Beharry is the first person to have been awarded the Victoria Cross since 1982 and the first living recipient in 40 years.
Impressive bravery aside, the book is actually a very good read. Beharry wrote it with Nick Cook, a journalist specialising in aviation, so it’s fluid and varied in its sentence structure which always makes for a better book. But Beharry has had an interesting life and the lead up to his joining the army takes up the whole first half, whilst his Grenadian accent and speech patterns shine throughout. This is another book that I read from The Guardian’s best unread books of the decade list, Mark Lucas says about it:
Barefoot Soldier by Johnson Beharry VC, published in 2006. It was a Sunday Times bestseller, but should have gone on to take the world by storm. And never did, quite. Johnson was the first living recipient of the Victoria Cross for nearly 40 years. He saved the lives of at least 30 of his fellow soldiers during two separate ambushes within weeks of each other in Iraq in 2004. Little, Brown published it in 2006 with considerable passion, a major marketing campaign, and utter devotion to this most charming and courageous of young men. He’s an example to us all.
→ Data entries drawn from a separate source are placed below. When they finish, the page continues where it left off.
-- ==== Sys2Proof/Laws/PerInstr.lean ====
section
/-!
SUPPORT. Of every instruction: the LEN field of its first parcel names as many parcels as its encoding has, and a refused encoding
is no thread's.
-/
namespace Sys2Proof

/-- The LEN field of the first parcel of a thread instruction names the number of its parcels (02 R18). -/
def Laws.LengthCode.Statement (i : Instr) : Prop :=
  i.isThread = true → parcelsOfLen (lenOf ((encode i).headD 0)) = some (encode i).length

/-- The LEN field behind any upper bits. -/
theorem Laws.lenOf_append (a : BitVec 14) (hd : Hd) (opc : Nat) (l : BitVec 2) :
    lenOf (a ++ commonBits hd opc l) = l := by
  apply BitVec.eq_of_getLsbD_eq
  intro i hi
  unfold lenOf bitsOf commonBits
  rw [BitVec.getLsbD_extractLsb']
  show (decide (i < 2) && (a ++ ((hd.gp ++ hd.la ++ BitVec.ofNat 8 opc) ++ l)).getLsbD (0 + i)) = l.getLsbD i
  rw [BitVec.getLsbD_append, BitVec.getLsbD_append, if_pos (by omega), if_pos (by omega)]
  simp [hi]

theorem Laws.lenA (opc fn : Nat) (f : FA) :
    parcelsOfLen (lenOf ((Form.a opc fn f).parcels.headD 0)) = some (Form.a opc fn f).parcels.length := by
  show parcelsOfLen (lenOf ((f.sz ++ f.xa ++ f.xd) ++ commonBits f.hd opc 0)) = _
  rw [Laws.lenOf_append]; rfl
theorem Laws.lenB (opc fn : Nat) (f : FB) :
    parcelsOfLen (lenOf ((Form.b opc fn f).parcels.headD 0)) = some (Form.b opc fn f).parcels.length := by
  show parcelsOfLen (lenOf ((f.sz ++ f.xa ++ f.xd) ++ commonBits f.hd opc 1)) = _
  rw [Laws.lenOf_append]; rfl
theorem Laws.lenM (opc fn : Nat) (f : FM) :
    parcelsOfLen (lenOf ((Form.m opc fn f).parcels.headD 0)) = some (Form.m opc fn f).parcels.length := by
  show parcelsOfLen (lenOf ((f.scl ++ f.xa ++ f.xd) ++ commonBits f.hd opc 1)) = _
  rw [Laws.lenOf_append]; rfl
theorem Laws.lenE (opc fn : Nat) (f : FE) :
    parcelsOfLen (lenOf ((Form.e opc fn f).parcels.headD 0)) = some (Form.e opc fn f).parcels.length := by
  show parcelsOfLen (lenOf ((0#2 ++ f.xa ++ f.xd) ++ commonBits f.hd opc 0)) = _
  rw [Laws.lenOf_append]; rfl
theorem Laws.lenT (opc fn : Nat) (f : FT) :
    parcelsOfLen (lenOf ((Form.t opc fn f).parcels.headD 0)) = some (Form.t opc fn f).parcels.length := by
  show parcelsOfLen (lenOf ((0#2 ++ f.ta ++ f.td) ++ commonBits f.hd opc 1)) = _
  rw [Laws.lenOf_append]; rfl
theorem Laws.lenQ (opc fn : Nat) (f : FQ) :
    parcelsOfLen (lenOf ((Form.q opc fn f).parcels.headD 0)) = some (Form.q opc fn f).parcels.length := by
  show parcelsOfLen (lenOf ((f.ch ++ f.ta ++ f.td) ++ commonBits f.hd opc 2)) = _
  rw [Laws.lenOf_append]; rfl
So why isn’t Barefoot Soldier up there with Bravo Two Zero? Part of the problem, I fear, is that a huge number of people under the age of 40 have no idea what the Victoria Cross stands for. Perhaps the public got confused, and saw him as more victim than hero. Perhaps their antipathy to the conflict itself coloured their response to his experience. Perhaps there wasn’t enough gunfire. And maybe the BNP played a part … I don’t begrudge Jordan her megasales. But I’d prefer to live in a world where Johnson Beharry VC’s astonishing, selfless bravery is more vigorously cherished.
This is a book that describes conflict at the ground level without a sense of judging, that gives a view of Grenadian life and depicts acts of outstanding courage with humour and humility. It is interesting if you, like my boyfriend, are fascinated by war and it also has a lot to offer if you, like me, will read anything if it sits still long enough.